А невидимая рука, еще миг назад сжимавшая твое плечо, рвет в вышине
обертки карточных колод, и вслед тебе, в пасть бездны, сыплются крылышки
тропических бабочек, атласные листья, цветной снегопад: алые ромбы,
багряные сердца, аспидно-черные острия пик и кресты с набалдашниками по
краям...
Красное и черное.
Кровь и угли.


* * *


...проснулась.
Простыни, нагретые за ночь, сбились вокруг в тесное, уютное гнездышко.
В таком и подобает спать солидной даме, женщине... ну, скажем, средних
лет; человеку с положением в обществе.
А мужу подобает спать в отдельной спальне, что, собственно, муж и
делает.
Помнишь, Княгиня? - ты лежала с открытыми глазами, глядя в потолок.
Алебастровая белизна казалась экраном модного синематографа "Меркурий":
сейчас невидимый механик (невидимый? опять?!) запустит свою машинерию,
волшебный луч прорежет мрак, и начнут бежать по чистому полю: дни, годы,
друзья, враги...
Подумалось невпопад: сегодня Феденька должен вернуться из Полтавы.

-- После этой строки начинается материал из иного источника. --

-- ==== Sys2Proof/Machine/Alu.lean ====
section
/-!
DEFINITION. The ALU as the instructions use it (40_alu.md R110): an operation is supplied both operand slots,
reads them, and leaves them zero; add and subtract replace the flag byte, the other four leave it.
-/
namespace Sys2Proof.Machine

/-- Supplies the two operand slots (R37, R110). -/
def aluSupply (l r : Word) (s : State) : State := s.setAluSlots l r

/-- An operation consumes the slots: both are zero afterwards (R37, R110). -/
def aluConsume (s : State) : State := s.setAluSlots 0 0

/-- `alu_add` (R112, R113). -/
def aluAdd (l r : Word) (s : State) : Word × State :=
  let a := aluSupply l r s
  let res := addResult a.cfg.foldPolicy a.aluLeft a.aluRight
  (res, (aluConsume a).setAluFlags (addFlags a.aluLeft a.aluRight res))

/-- `alu_sub` (R114, R115). -/
def aluSub (l r : Word) (s : State) : Word × State :=
  let a := aluSupply l r s
  let res := subResult a.cfg.foldPolicy a.aluLeft a.aluRight
  (res, (aluConsume a).setAluFlags (subFlags a.aluLeft a.aluRight res))

/-- `alu_mul` (R116). -/
def aluMul (l r : Word) (s : State) : Word × State :=
  let a := aluSupply l r s
  (mulResult a.cfg.narrowPolicy a.aluLeft a.aluRight, aluConsume a)

/-- `alu_div` (R117). -/
def aluDiv (l r : Word) (s : State) : Except Fault (Word × State) :=
  let a := aluSupply l r s
  if a.aluRight = 0 then raise .divisionByZero
  else .ok (divResult a.cfg.narrowPolicy a.aluLeft a.aluRight, aluConsume a)

/-- `alu_neg` (R119). -/
def aluNeg (l r : Word) (s : State) : Word × State :=
  let a := aluSupply l r s
  (negResult a.cfg.narrowPolicy a.aluLeft a.aluRight, aluConsume a)

/-- `alu_or` with a zero operand: a move (R118). -/
def aluMove (v : Word) (s : State) : Word × State :=
  let a := aluSupply v 0 s
  (orResult a.aluLeft a.aluRight, aluConsume a)

/-- `PS <- flags`: PS takes the flag byte that add or subtract has just left (R38, R123). -/
def copyFlags (s : State) : State := s.setPs (psOf s.aluFlags)

/-- `BR <- AC` (R118, R212, R213). -/
def moveAcToBr (s : State) : State := let m := aluMove s.ac s; m.2.setBr m.1

/-- `AC <- IP` (R118, R212). -/
def moveIpToAc (s : State) : State := let m := aluMove s.ip s; m.2.setAc m.1

/-- `IP <- AC` (R118, R213). -/
def moveAcToIp (s : State) : State := let m := aluMove s.ac s; m.2.setIp m.1

/-- `AC <- BR` (R118, R212, R213). -/
def moveBrToAc (s : State) : State := let m := aluMove s.br s; m.2.setAc m.1

end Sys2Proof.Machine
end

Непременно заедет сюда, в Малыжино. Непременно. Похвастаться: фабрикант
Крейнбринг, известный меценат, обещался субсидировать издание нового
сборника стихов Федора Сохатина. За малую мзду - упоминание фамилии
Крейнбринга на титульном листе, да еще посещение модным поэтом салона
госпожи Крейнбринг.
Небось ворчать станет Феденька: надоели. Влажные глаза поклонниц -
надоели; рукоплескания - надоели; "Автограф! весьма обяжете!.." - хуже
горькой редьки.
Лжет господин сочинитель. И сам знает, что лжет.
Он без этого жить не может.
Ты ведь сама видела, Княгиня: филармонический зал, ряд за рядом,
встает, захлебывается овацией, и высокий мужчина во фраке кланяется на
авансцене, прикладывает ладонь к сердцу, а лицо у мужчины - не лицо,
зеркало.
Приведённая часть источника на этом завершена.